> _WHAT IS NEEDED_
Your answer must consist of exactly the lines below, starting with the line with "else (x, v) :: Memory.write m a b" and going on through the line with "lower ++ upper", and nothing else.

Extracted records:

-- ==== Sys2Proof/Machine/Memory.lean ====
section
/-! DEFINITION. The frame-buffer storage: bytes at addresses in one canonical form, and the 16-bit elements built from them in one place (20_memory.md R50 to R58; log 6, log 7). -/

namespace Sys2Proof.Machine

/-- The canonical form: addresses strictly rising. An unlisted byte reads as "no known value", so no entry
can equal it. -/
abbrev Memory.wf (m : Memory) : Prop := m.Pairwise fun a b => a.1 < b.1

/-- The byte at an address; `none` where the environment's draw is not known (R58). -/
def Memory.read : Memory → Nat → Option Byte
  | [], _ => none
  | (x, v) :: m, a => if x = a then some v else Memory.read m a

/-- One byte stored, in the canonical form. -/
def Memory.write : Memory → Nat → Byte → Memory
  | [], a, b => [(a, b)]
  | (x, v) :: m, a, b =>
    if a < x then (a, b) :: (x, v) :: m
    else if a = x then (a, b) :: m
    else (x, v) :: Memory.write m a b

/-- The lower byte address of element `idx` of buffer `h`: a name for the pair, injective because an
index is below 2^32 (log 6; R65: no physical address is implied). -/
def elemAddr (h : Handle) (idx : ElemIdx) : Nat := h * 2 ^ 33 + 2 * idx.toNat

/-- The buffer that a byte address belongs to. -/
def bufferOf (a : Nat) : Handle := a / 2 ^ 33

/-- The byte of an element at its lower address: `v[7:0]` if little, `v[15:8]` if big (R55). -/
def lowerByte (o : ByteOrder) (v : Pixel) : Byte :=
  match o with
  | .little => v.extractLsb' 0 8
  | .big => v.extractLsb' 8 8

/-- The byte of an element at its upper address (R55). -/
def upperByte (o : ByteOrder) (v : Pixel) : Byte :=
  match o with
  | .little => v.extractLsb' 8 8
  | .big => v.extractLsb' 0 8

/-- The element made of the bytes at its lower and upper address (R55). -/
def joinBytes (o : ByteOrder) (lower upper : Byte) : Pixel :=
  match o with
  | .little => upper ++ lower
  | .big => lower ++ upper

/-- The value of an element, where it is known: the environment's view (SLPG reads no buffer, R53). -/
def Memory.readElem (m : Memory) (o : ByteOrder) (h : Handle) (idx : ElemIdx) : Option Pixel :=
  match m.read (elemAddr h idx), m.read (elemAddr h idx + 1) with
  | some lower, some upper => some (joinBytes o lower upper)
  | _, _ => none

/-- One whole element stored (R54). -/
def Memory.writeElem (m : Memory) (o : ByteOrder) (h : Handle) (idx : ElemIdx) (v : Pixel) : Memory :=
  (m.write (elemAddr h idx) (lowerByte o v)).write (elemAddr h idx + 1) (upperByte o v)

/-- Buffer `h` with every element an arbitrary value again (R58). -/
def Memory.forget (m : Memory) (h : Handle) : Memory := m.filter fun c => bufferOf c.1 ≠ h

/-- The listed elements stored into buffer `h`, in order. DESIGN CHOICE (log 26): an index of STRIDE·VRES or
more names no element of the fresh buffer (R50) and is dropped. -/
def Memory.fill (m : Memory) (o : ByteOrder) (h : Handle) (size : Nat) :
    List (ElemIdx × Pixel) → Memory
  | [] => m
  | (idx, v) :: rest =>
    Memory.fill (if idx.toNat < size then m.writeElem o h idx v else m) o h size rest

/-- The environment's own stores, in order. DESIGN CHOICE (log 26): a store is performed at any 32-bit index,
since R193 (b) lets a buffer have more than STRIDE·VRES elements and no rule says what such a store does. -/
def Memory.applyStores (m : Memory) (o : ByteOrder) : List EnvStore → Memory
  | [] => m
  | st :: rest => Memory.applyStores (m.writeElem o st.handle st.index st.value) o rest

end Sys2Proof.Machine
end

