/-- A run of `SameMachine` steps is `SameMachine`. -/
theorem SameMachine.trans {s t u : State} (first : SameMachine s t) (second : SameMachine t u) :
    SameMachine s u := by
  obtain ⟨cfg, ⟨hr, hg, hb, hc⟩, seq, ⟨hx, hy⟩, ⟨buf, bufv⟩, trace, bench⟩ := first
  obtain ⟨cfg', ⟨hr', hg', hb', hc'⟩, seq', ⟨hx', hy'⟩, ⟨buf', bufv'⟩, trace', bench'⟩ := second
  exact ⟨cfg'.trans cfg, ⟨hr'.trans hr, hg'.trans hg, hb'.trans hb, hc'.trans hc⟩, seq'.trans seq,
    ⟨hx'.trans hx, hy'.trans hy⟩, ⟨buf'.trans buf, bufv'.trans bufv⟩, trace'.trans trace,
    bench'.trans bench⟩

section
variable {s : State}

/-- After TERMINATE the environment alone goes on (R182; log 12). -/
theorem step_of_terminated (ended : s.terminated = true) :
    step s = .next s.applyEnvStores.advanceEnv := by
  simp only [step, ended, if_true]

/-- A store into the owned buffer is refused (M5; log 20). -/
theorem step_of_breach {h : Handle} (running : s.terminated = false) (breach : s.envBreach = some h) :
    step s = .refused (.ownedBufferTouched h) := by
  simp [step, running, breach]

/-- TERMINATE (R182). -/
theorem step_of_terminate (running : s.terminated = false) (noBreach : s.envBreach = none)
    (host : s.input.host = some .terminate) :
    step s = .next s.applyEnvStores.abandonBuffer.freeze.advanceEnv := by
  simp [step, running, noBreach, host]

/-- RESET (R190). -/
theorem step_of_reset (running : s.terminated = false) (noBreach : s.envBreach = none)
    (host : s.input.host = some .reset) :
    step s = .next s.applyEnvStores.abandonBuffer.resetRegs.advanceEnv := by
  simp [step, running, noBreach, host]

/-- With no host action the selected operation runs (R30, R173). -/
theorem step_of_fetched (running : s.terminated = false) (noBreach : s.envBreach = none)
    (noHost : s.input.host = none) : step s = closeStep (exec s.fetched s.applyEnvStores) := by
  simp [step, running, noBreach, noHost]

/-- The environment breaks its duty exactly by a store into the held buffer (R59). -/
theorem State.envBreach_of_store {h : Handle} {st : EnvStore} (held : s.heldBuffer = some h)
    (hst : st ∈ s.input.stores) (into : st.handle = h) : s.envBreach = some h := by
  have touched : (s.input.stores.any fun st => st.handle == h) = true :=
    List.any_eq_true.2 ⟨st, hst, by simp [into]⟩
  simp [State.envBreach, held, touched]

end

/-- An identifier's value is its class times 8 plus its number (R81). -/
theorem toNat_class_append (c : BitVec 1) (n : BitVec 3) :
    (c ++ n).toNat = 8 * c.toNat + n.toNat := by
  rw [BitVec.toNat_append, ← Nat.shiftLeft_add_eq_or_of_lt n.isLt, Nat.shiftLeft_eq, Nat.mul_comm]

/-- Settles O4: the identifier is the byte's low four bits; the rest reads the two halves of `fetchOp` and
the two cases of the script. -/
theorem stepRunsTheDecodedOperation : Obligations.StepRunsTheDecodedOperation := by
  refine ⟨fun s i running noBreach noHost decoded => ?_, fun s noCall => ?_, fun s n call => ?_,
    fun u i rest script => ?_, fun u script => ?_⟩
  · rw [step_of_fetched running noBreach noHost, fetched_of_decode decoded]
  · simp [State.fetchOp, noCall, toNat_class_append]
  · simp [State.fetchOp, call, toNat_class_append]
  · simp only [closeStep, State.advanceEnv, script]
  · simp only [closeStep, State.advanceEnv, script]

/-- A byte outside the elements that the environment stores to reads as before. -/
theorem Memory.read_applyStores_other (m : Memory) (o : ByteOrder) {a : Nat} {st : List EnvStore}
    (outside : ∀ e ∈ st, a ≠ elemAddr e.handle e.index ∧ a ≠ elemAddr e.handle e.index + 1) :
    (m.applyStores o st).read a = m.read a := by
  induction st generalizing m with
  | nil => rfl
  | cons e st ih =>
    obtain ⟨lower, upper⟩ := outside e List.mem_cons_self
    rw [Memory.applyStores, ih _ fun e' he' => outside e' (List.mem_cons_of_mem _ he'),
      Memory.read_writeElem_other _ _ _ _ _ lower upper]

/-- Settles O5 by the laws of the list of stores. -/
theorem environmentStoresAreApplied : Obligations.EnvironmentStoresAreApplied := by
  refine fun s => ⟨⟨_, rfl⟩, fun earlier later h idx v stores last => ?_,
    fun h idx unnamed => Memory.readElem_applyStores_unnamed _ _ unnamed,
    fun a outside => Memory.read_applyStores_other _ _ outside⟩
  rw [State.fbRead, State.applyEnvStores_fb, stores]
  exact Memory.readElem_applyStores_last _ _ earlier ⟨h, idx, v⟩ last

/-- Settles O6: the registers by `resetRegs`, the storage by `abandonBuffer`. -/
theorem resetActionRestoresRegisters : Obligations.ResetActionRestoresRegisters :=
  fun s running noBreach host => ⟨_, step_of_reset running noBreach host, by simp, by simp, by simp,
    by simp, by simp, by simp [seqAcq], by simp, by simp, by simp, by simp, by simp,
    s.applyEnvStores.read_abandonBuffer, by simp, by simpa using running⟩
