-- ==== Sys2Proof/Machine/Commands.lean ====
section
/-!
DEFINITION. The eight command rows (format CMD32): what a word write to CTRL performs (42_verify R177, 40_encode R100,
41_decode R130, R151, 42_verify R170, R175, R176). Every word has an outcome; none is a fault.
-/

namespace Sys2Proof.Machine

/-- NOP (R175). -/
def execNop (sel : BitVec 2) (s : State) : Host.Outcome State Fault Refusal := .next (nopCommand sel s)

/-- ENCODE (R100). -/
def execEncode (sel : BitVec 2) (s : State) : Host.Outcome State Fault Refusal := .next (encodeCommand sel s)

/-- DECODE.V: SEL = 0, VOLTAGE (R130, R85). -/
def execDecodeV (s : State) : Host.Outcome State Fault Refusal := .next (decodeCommand 0#2 s)

/-- DECODE.I: SEL = 1, CURRENT (R130, R85). -/
def execDecodeI (s : State) : Host.Outcome State Fault Refusal := .next (decodeCommand 1#2 s)

/-- DECODE.P: SEL = 2, POWER (R130, R85). -/
def execDecodeP (s : State) : Host.Outcome State Fault Refusal := .next (decodeCommand 2#2 s)

/-- DECODE.ILLEGAL_SEL: SEL = 3 performs no decode and reports ILLEGAL_CMD (R151). -/
def execDecodeIllegalSel (s : State) : Host.Outcome State Fault Refusal := .next (illegalCommand 2#3 3#2 s)

/-- VERIFY (R170). -/
def execVerify (sel : BitVec 2) (s : State) : Host.Outcome State Fault Refusal := .next (verifyCommand sel s)

/-- RESERVED.OP: no command, ILLEGAL_CMD, LAST_OP = OP (R176). -/
def execReservedOp (op : BitVec 3) (sel : BitVec 2) (s : State) : Host.Outcome State Fault Refusal :=
  .next (illegalCommand op sel s)

end Sys2Proof.Machine
end

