-- ==== Sys2Proof/Machine/Responses.lean ====
section
/-!
DEFINITION. The seven frame rows that the decoder recognises (30_encoding R91, 41_decode R140–R145): the frame is received into
RX_BUF and decoded (60_exceptions R216 "receive", "decode"). What comes of it - a value, TRUNCATED, NOT_A_RESPONSE for a buffer
of 6 bytes or fewer, UNKNOWN - is R130's. The meaning performs the first access and
leaves the others to the host's next steps, one access a step (10_state R43; log 6, 7).
-/

namespace Sys2Proof.Machine

/-- RESP.SETV, F0 A1 C1 ll: decodes to VOLTAGE (R141). -/
def execRespSetv (len : Byte) (body : List Byte) (s : State) : Host.Outcome State Fault Refusal :=
  receiveAndDecode ([0xF0#8, 0xA1#8, 0xC1#8, len] ++ body) s

/-- RESP.SETI, F0 A1 C2 ll: decodes to CURRENT (R141). -/
def execRespSeti (len : Byte) (body : List Byte) (s : State) : Host.Outcome State Fault Refusal :=
  receiveAndDecode ([0xF0#8, 0xA1#8, 0xC2#8, len] ++ body) s

/-- RESP.TELEM, F0 A1 C3 ll: decodes to VOLTAGE, CURRENT or POWER by SEL (R142). -/
def execRespTelem (len : Byte) (body : List Byte) (s : State) : Host.Outcome State Fault Refusal :=
  receiveAndDecode ([0xF0#8, 0xA1#8, 0xC3#8, len] ++ body) s

/-- RESP.MODEL, F0 A1 DE ll: decodes to BYTESTRING (R143, R144). -/
def execRespModel (len : Byte) (body : List Byte) (s : State) : Host.Outcome State Fault Refusal :=
  receiveAndDecode ([0xF0#8, 0xA1#8, 0xDE#8, len] ++ body) s

/-- RESP.HWVER, F0 A1 DF ll: decodes to BYTESTRING (R143, R144). -/
def execRespHwver (len : Byte) (body : List Byte) (s : State) : Host.Outcome State Fault Refusal :=
  receiveAndDecode ([0xF0#8, 0xA1#8, 0xDF#8, len] ++ body) s

/-- RESP.FWVER, F0 A1 E0 ll: decodes to BYTESTRING (R143, R144). -/
def execRespFwver (len : Byte) (body : List Byte) (s : State) : Host.Outcome State Fault Refusal :=
  receiveAndDecode ([0xF0#8, 0xA1#8, 0xE0#8, len] ++ body) s

/-- RESP.OTHER, F0 A1 rr ll: a register not in the register table decodes to UNKNOWN (R145). -/
def execRespOther (reg len : Byte) (body : List Byte) (s : State) : Host.Outcome State Fault Refusal :=
  receiveAndDecode ([0xF0#8, 0xA1#8, reg, len] ++ body) s

end Sys2Proof.Machine
end

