/-- No command writes ENC_HDR, RX_LEN or RX_BUF; TX only ENCODE, results and DISP only DECODE, CSUM only ENCODE, DECODE, VERIFY (10_state R35, R41; 70_reset R241; 40_encode R105). -/
def Obligations.CommandsFollowTheWriteMatrix : Prop :=
  ∀ (i : Instr) (s : State), i.source = .ctrl → ∃ t, exec i s = .next t ∧
    t.encHdr = s.encHdr ∧ t.rxLen = s.rxLen ∧ (∀ a, a < 0x400 ∨ 0x504 ≤ a ∧ a < 0xC00 → t.readByte a = s.readByte a) ∧
    t.drawEpoch = s.drawEpoch ∧ t.hostQueue = s.hostQueue ∧ t.response = s.response ∧
    t.hostReaction = s.hostReaction ∧ t.faultLog = s.faultLog ∧ t.wire = s.wire ∧
    ((∀ k, i ≠ .encode k) → t.txLen = s.txLen ∧ ∀ a, 0x400 ≤ a ∧ a < 0x504 → t.readByte a = s.readByte a) ∧
    (i ∉ [.decodeV, .decodeI, .decodeP] → t.resInfo = s.resInfo ∧ t.resVal = s.resVal ∧ t.dispLen = s.dispLen ∧
      ∀ a, 0xC00 ≤ a → t.readByte a = s.readByte a) ∧
    ((∀ k, i ≠ .encode k) → (∀ k, i ≠ .verify k) → i ∉ [.decodeV, .decodeI, .decodeP] → t.csum = s.csum)

/-- Once every buffer byte a command reads was written since reset, no draw of an unwritten byte reaches its result (10_state R42; 70_reset R233; notes/assumptions/3.md). -/
def Obligations.ResultsIgnoreDrawsOnceInputsAreWritten : Prop :=
  ∀ (i : Instr) (s : State) (epoch : Nat), i.source = .ctrl →
    ((∃ k, i = .encode k) → s.payloadWritten) →
    (i ∈ [.decodeV, .decodeI, .decodeP] ∨ (∃ k, i = .verify k) → s.receivedWritten) →
      ∃ t, exec i s = .next t ∧ exec i { s with drawEpoch := epoch } = .next { t with drawEpoch := epoch }

/-- ENC.QUERY r builds F1 A1 r 00 r with TX_LEN = 5 (40_encode R111; 10_state R43; notes/assumptions/6.md). -/
def Obligations.QueryBuildsItsFrame : Prop :=
  ∀ (reg : Byte) (s : State), ∃ t, completesIn 1 (.qGet reg) s t ∧
    t.txBytes 0 5 = [0xF1#8, 0xA1#8, reg, 0x00#8, reg] ∧ t.encHdr = 0x0000A1F1#32 ||| reg.setWidth 32 <<< 16 ∧
    t.csum = reg.setWidth 32 ∧ onlyFrameBuilt 5 s t

/-- ENC.SETF r, bits builds F1 B1 r 04 b0 b1 b2 b3 s with TX_LEN = 9 (40_encode R112; 10_state R43; notes/assumptions/6.md). -/
def Obligations.SetFloatBuildsItsFrame : Prop :=
  ∀ (reg : Byte) (bits : Word) (s : State),
    let b0 := bits.extractLsb' 0 8
    let b1 := bits.extractLsb' 8 8
    let b2 := bits.extractLsb' 16 8
    let b3 := bits.extractLsb' 24 8
    let sum := reg + 4#8 + b0 + b1 + b2 + b3
    ∃ t, completesIn 2 (.sFloat reg bits) s t ∧
      t.txBytes 0 9 = [0xF1#8, 0xB1#8, reg, 0x04#8, b0, b1, b2, b3, sum] ∧
      t.encHdr = 0x0400B1F1#32 ||| reg.setWidth 32 <<< 16 ∧ t.csum = sum.setWidth 32 ∧ onlyFrameBuilt 9 s t

/-- ENC.SETB r, b builds F1 B1 r 01 b s with TX_LEN = 6 (40_encode R113; 10_state R43; notes/assumptions/6.md). -/
def Obligations.SetByteBuildsItsFrame : Prop :=
  ∀ (reg value : Byte) (s : State), ∃ t, completesIn 2 (.sByte reg value) s t ∧
    t.txBytes 0 6 = [0xF1#8, 0xB1#8, reg, 0x01#8, value, reg + 1#8 + value] ∧
    t.encHdr = 0x0100B1F1#32 ||| reg.setWidth 32 <<< 16 ∧ t.csum = (reg + 1#8 + value).setWidth 32 ∧
    onlyFrameBuilt 6 s t

/-- ENC.CONNECT, ENC.BAUD and ENC.DISCONNECT build their frames for every HANDSHAKE_REG (40_encode R114, R115, R116; 10_state R43; notes/assumptions/6.md). -/
def Obligations.HandshakesBuildTheirFrames : Prop :=
  ∀ (hh index : Byte) (s : State),
    (∃ t, completesIn 2 (.hConnect hh 0x01#8) s t ∧
      t.txBytes 0 6 = [0xF1#8, 0xC1#8, hh, 0x01#8, 0x01#8, hh + 2#8] ∧
      t.encHdr = 0x0100C1F1#32 ||| hh.setWidth 32 <<< 16 ∧ t.csum = (hh + 2#8).setWidth 32 ∧ onlyFrameBuilt 6 s t) ∧
    (∃ t, completesIn 2 (.hBaud hh index) s t ∧
      t.txBytes 0 6 = [0xF1#8, 0xB0#8, hh, 0x01#8, index, hh + 1#8 + index] ∧
      t.encHdr = 0x0100B0F1#32 ||| hh.setWidth 32 <<< 16 ∧ t.csum = (hh + 1#8 + index).setWidth 32 ∧
      onlyFrameBuilt 6 s t) ∧
    (∃ t, completesIn 1 (.hDisconnect hh) s t ∧
      t.txBytes 0 5 = [0xF1#8, 0xC1#8, hh, 0x00#8, hh] ∧
      t.encHdr = 0x0000C1F1#32 ||| hh.setWidth 32 <<< 16 ∧ t.csum = hh.setWidth 32 ∧ onlyFrameBuilt 5 s t)

/-- ENC.FRAME d, c, r, payload builds d c r n payload s with TX_LEN = n + 5, for every payload of at most 255 bytes (40_encode R110; 10_state R43; notes/assumptions/6.md). -/
def Obligations.GenericFrameBuildsItsFrame : Prop :=
  ∀ (dir cmd reg : Byte) (payload : List Byte) (s : State), payload.length ≤ 255 →
    let n := payload.length
    let sum := BitVec.ofNat 8 (reg.toNat + n + (payload.map BitVec.toNat).sum)
    ∃ t, completesIn (n + 1) (.encFrame dir cmd reg payload) s t ∧
      t.txBytes 0 (n + 5) = [dir, cmd, reg, BitVec.ofNat 8 n] ++ payload ++ [sum] ∧
      t.encHdr = (BitVec.ofNat 8 n ++ reg) ++ (cmd ++ dir) ∧ t.csum = sum.setWidth 32 ∧ onlyFrameBuilt (n + 5) s t

/-- ENC.FRAME with a payload of more than 255 bytes is refused by name, and no bytes decode to it (40_encode R103; 93_implementation_defined SI3). -/
def Obligations.OverlongPayloadIsRefused : Prop :=
  (∀ (dir cmd reg : Byte) (payload : List Byte) (s : State), 255 < payload.length →
    exec (.encFrame dir cmd reg payload) s = .refused .payloadTooLong) ∧
  (∀ (src : Source) (bytes rest : List Byte) (dir cmd reg : Byte) (payload : List Byte),
    decode src bytes = .instr (.encFrame dir cmd reg payload) rest → payload.length ≤ 255)

/-- RESP.SETV decodes to VOLTAGE and RESP.SETI to CURRENT with the four payload bytes as RES_VAL (41_decode R139, R141; 60_exceptions R216; 10_state R43; notes/assumptions/6.md; notes/assumptions/7.md). -/
def Obligations.EchoResponsesDecodeToTheirFloat : Prop :=
  ∀ (len b0 b1 b2 b3 : Byte) (tail : List Byte) (s : State), 4 ≤ len.toNat → len.toNat ≤ tail.length + 4 →
    tail.length ≤ 252 → s.ctrlSel ≠ 3#2 →
      (∃ t, completesIn (tail.length + 9) (.respSetv len ([b0, b1, b2, b3] ++ tail)) s t ∧
        responseOutcome ([0xF0#8, 0xA1#8, 0xC1#8, len, b0, b1, b2, b3] ++ tail) s.ctrlSel 0#4 (infoWord 1#3 len 0xC1#8)
          (le32 b0 b1 b2 b3) [] s t) ∧
      (∃ t, completesIn (tail.length + 9) (.respSeti len ([b0, b1, b2, b3] ++ tail)) s t ∧
        responseOutcome ([0xF0#8, 0xA1#8, 0xC2#8, len, b0, b1, b2, b3] ++ tail) s.ctrlSel 0#4 (infoWord 2#3 len 0xC2#8)
          (le32 b0 b1 b2 b3) [] s t)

> _RESULT BELOW_
    else (x, v) :: Memory.write m a b

/-- The lower byte address of element `idx` of buffer `h`: a name for the pair, injective because an
index is below 2^32 (log 6; R65: no physical address is implied). -/
def elemAddr (h : Handle) (idx : ElemIdx) : Nat := h * 2 ^ 33 + 2 * idx.toNat

/-- The buffer that a byte address belongs to. -/
def bufferOf (a : Nat) : Handle := a / 2 ^ 33

/-- The byte of an element at its lower address: `v[7:0]` if little, `v[15:8]` if big (R55). -/
def lowerByte (o : ByteOrder) (v : Pixel) : Byte :=
  match o with
  | .little => v.extractLsb' 0 8
  | .big => v.extractLsb' 8 8

/-- The byte of an element at its upper address (R55). -/
def upperByte (o : ByteOrder) (v : Pixel) : Byte :=
  match o with
  | .little => v.extractLsb' 8 8
  | .big => v.extractLsb' 0 8

/-- The element made of the bytes at its lower and upper address (R55). -/
def joinBytes (o : ByteOrder) (lower upper : Byte) : Pixel :=
  match o with
  | .little => upper ++ lower
  | .big => lower ++ upper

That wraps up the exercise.